There followed a flurry of activity on the part of operatives in the American government, including then-Undersecretary of State for Political Affairs Lawrence Eagleburger, who is now on the board of directors of Halliburton, to ensure financing for the project and gain Israeli cooperation. On December 22, 1983, Eagleburger approved a memo urging the Export-Import Bank to begin financing Iraq, which he hoped “would signal our belief in the future viability of the Iraqi economy and secure a US foothold in a potentially large export market.”

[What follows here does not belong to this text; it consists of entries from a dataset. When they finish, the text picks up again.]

-- ==== Sys2Proof/Machine/KeyCmd.lean ====
section
/-! DEFINITION. Key engine commands (R323 to R331, R342 to R348, R361 to R363, R650): loads, slot commands, the key fence,
domains and quotas, REINIT, and the registers of the block. -/

namespace Sys2Proof.Machine

/-! ### Loads (R158, R350, R351) -/

/-- KEY_LOAD_DONE: an unwrap unit ends a load. The entry goes into the cache, or the load fails at check 1 or 2; a full cache
of pinned entries makes it wait. Step B of the grove's items goes on. -/
def keyLoadOp (g slot : Nat) (c : Ctx) (d : Dev) : Dev :=
  match d.key.loads.find? (fun l => l.grove == g && l.item == slot), d.item? slot with
  | some l, some i =>
    if d.locked then d
    else
      let h := if l.idx = 1 then Desc.key1 i.desc else Desc.key2 i.desc
      let fin := fun (k : Key) => ({ d with key := { k with loads := k.loads.erase l } } : Dev)
      match d.loadKey c.otp h (kbBytes i.desc i.input l.idx) with
      | .hit r => match d.key.insert g slot (fun j => Config.rndByte d.rng.ctr (0x30000 + j)) r with
        | some k => (((fin k).draw).pumpKeys c g).tryPreempt c g
        | none => d
      | .fail st sub => (((fin d.key).stepBFail c slot st sub).pumpKeys c g).tryPreempt c g
      | .miss => d
  | _, _ => d

def execKeyLoadDone (grove : Nat) (slot : Nat) (s : State) : Host.Outcome State Fault Refusal := s.onDev (keyLoadOp grove slot)

/-! ### Slot commands (R342 to R346, R363) -/

/-- Result codes of KEY_SLOT_CMD_STAT. -/
abbrev SlotRes.done : Nat := 0
abbrev SlotRes.noSapling : Nat := 1
abbrev SlotRes.kcvMismatch : Nat := 2
abbrev SlotRes.testFailed : Nat := 3
abbrev SlotRes.superseded : Nat := 4
abbrev SlotRes.quorum : Nat := 5
abbrev SlotRes.badParam : Nat := 6
abbrev SlotRes.emptySlot : Nat := 7

/-- Copies of a key in the caches are superseded: each grove takes the commit up by the next fence (R347, R348). -/
def Key.supersede (p : CacheEnt → Bool) (k : Key) : Key := { k with cache := updWhere p (fun e => { e with stale := true }) k.cache }

/-- A slot is changed; one whose halves are both EMPTY no longer exists (R336). -/
def Key.putSlot (s : Slot) (k : Key) : Key :=
  let rest := k.slots.filter (fun x => !(x.dom == s.dom && x.num == s.num))
  { k with slots := if s.act.isNone && s.sap.isNone then rest else rest ++ [s] }

/-- A custodian-only slot (R337), and the open master-key ceremony of its domain (R451). -/
def Slot.custOnly (s : Slot) : Bool := s.act.any (fun h => h.attr.cust) || s.sap.any (fun h => h.attr.cust)
def Dev.domainCer (d : Dev) (dom : Nat) : Bool := d.cus.cers.any (fun k => k.state == .opened && k.cls == 1 && k.domain == some dom)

This pressure succeeded, and in June of 1984, the Ex-Im Bank approved $484.5 million for the project. The Overseas Private Investment Corporation, another government credit agency, also took interest in the plans. Support from these institutions was a way to indicate that the pipeline had the support of the government, without requiring that Congress approve the project.

Bechtel attempted to deal with the problem of Israeli cooperation through the intervention of Swiss billionaire Bruce Rappaport, who was a friend of Shimon Peres, the Labor Party leader and then-prime minister of Israel. According to Independent Counsel James McKay, who in 1985 opened an investigation into the role of Attorney General Edwin Meese in the project, “Mr. Rappaport insisted in his discussions with Bechtel that...Israel would require a quid pro quo for a written security guarantee.”

McKay’s report continued: “[Rappaport] then negotiated with Bechtel an exclusive oil-lift agreement including a 10 percent discount [for Rappaport]. It would generate substantial profits for him, a portion of which he intended to pay to Israel...”

In a letter to Meese, Rappaport indicated that, though “it would be denied everywhere...a portion of these funds will go directly to Labor,” that is, into the coffers of the Israeli Labor Party.

In the course of his negotiations, Rappaport obtained the services of two more pillars of American imperialism, James Schlesinger and William Clark. Schlesinger is a former director of the CIA and served as secretary of defense under Nixon and Ford. Clark served in the Reagan administration as national security advisor and then secretary of the interior until 1985.

The Vallette report notes: “In a project where the lines between corporation and government were often obscure, Clark obliterated them. While Rappaport was paying him, Clark apparently represented himself to the Iraqis as being on government business.”

Independent Counsel McKay’s investigation into Meese, which encompassed other breaches of financial and ethical regulations, eventually led to the attorney general’s resignation in May of 1986.

The Bechtel project for the Aqaba oil pipeline eventually fell through, when Hussein decided to reject it.

The Vallette report, written before the invasion of Iraq began, ended by noting: “Bechtel’s long quest for a lucrative oil deal with Iraq may finally, after two decades of diplomatic efforts, be solved by brute force.”

While the motives driving the war extend beyond the immediate interests of one company, the decision to award Bechtel the largest reconstruction contract is an indication of the complete integration of the interests of corporate America with the political establishment, and the predatory aims that motivated the illegal and bloody attack on Iraq.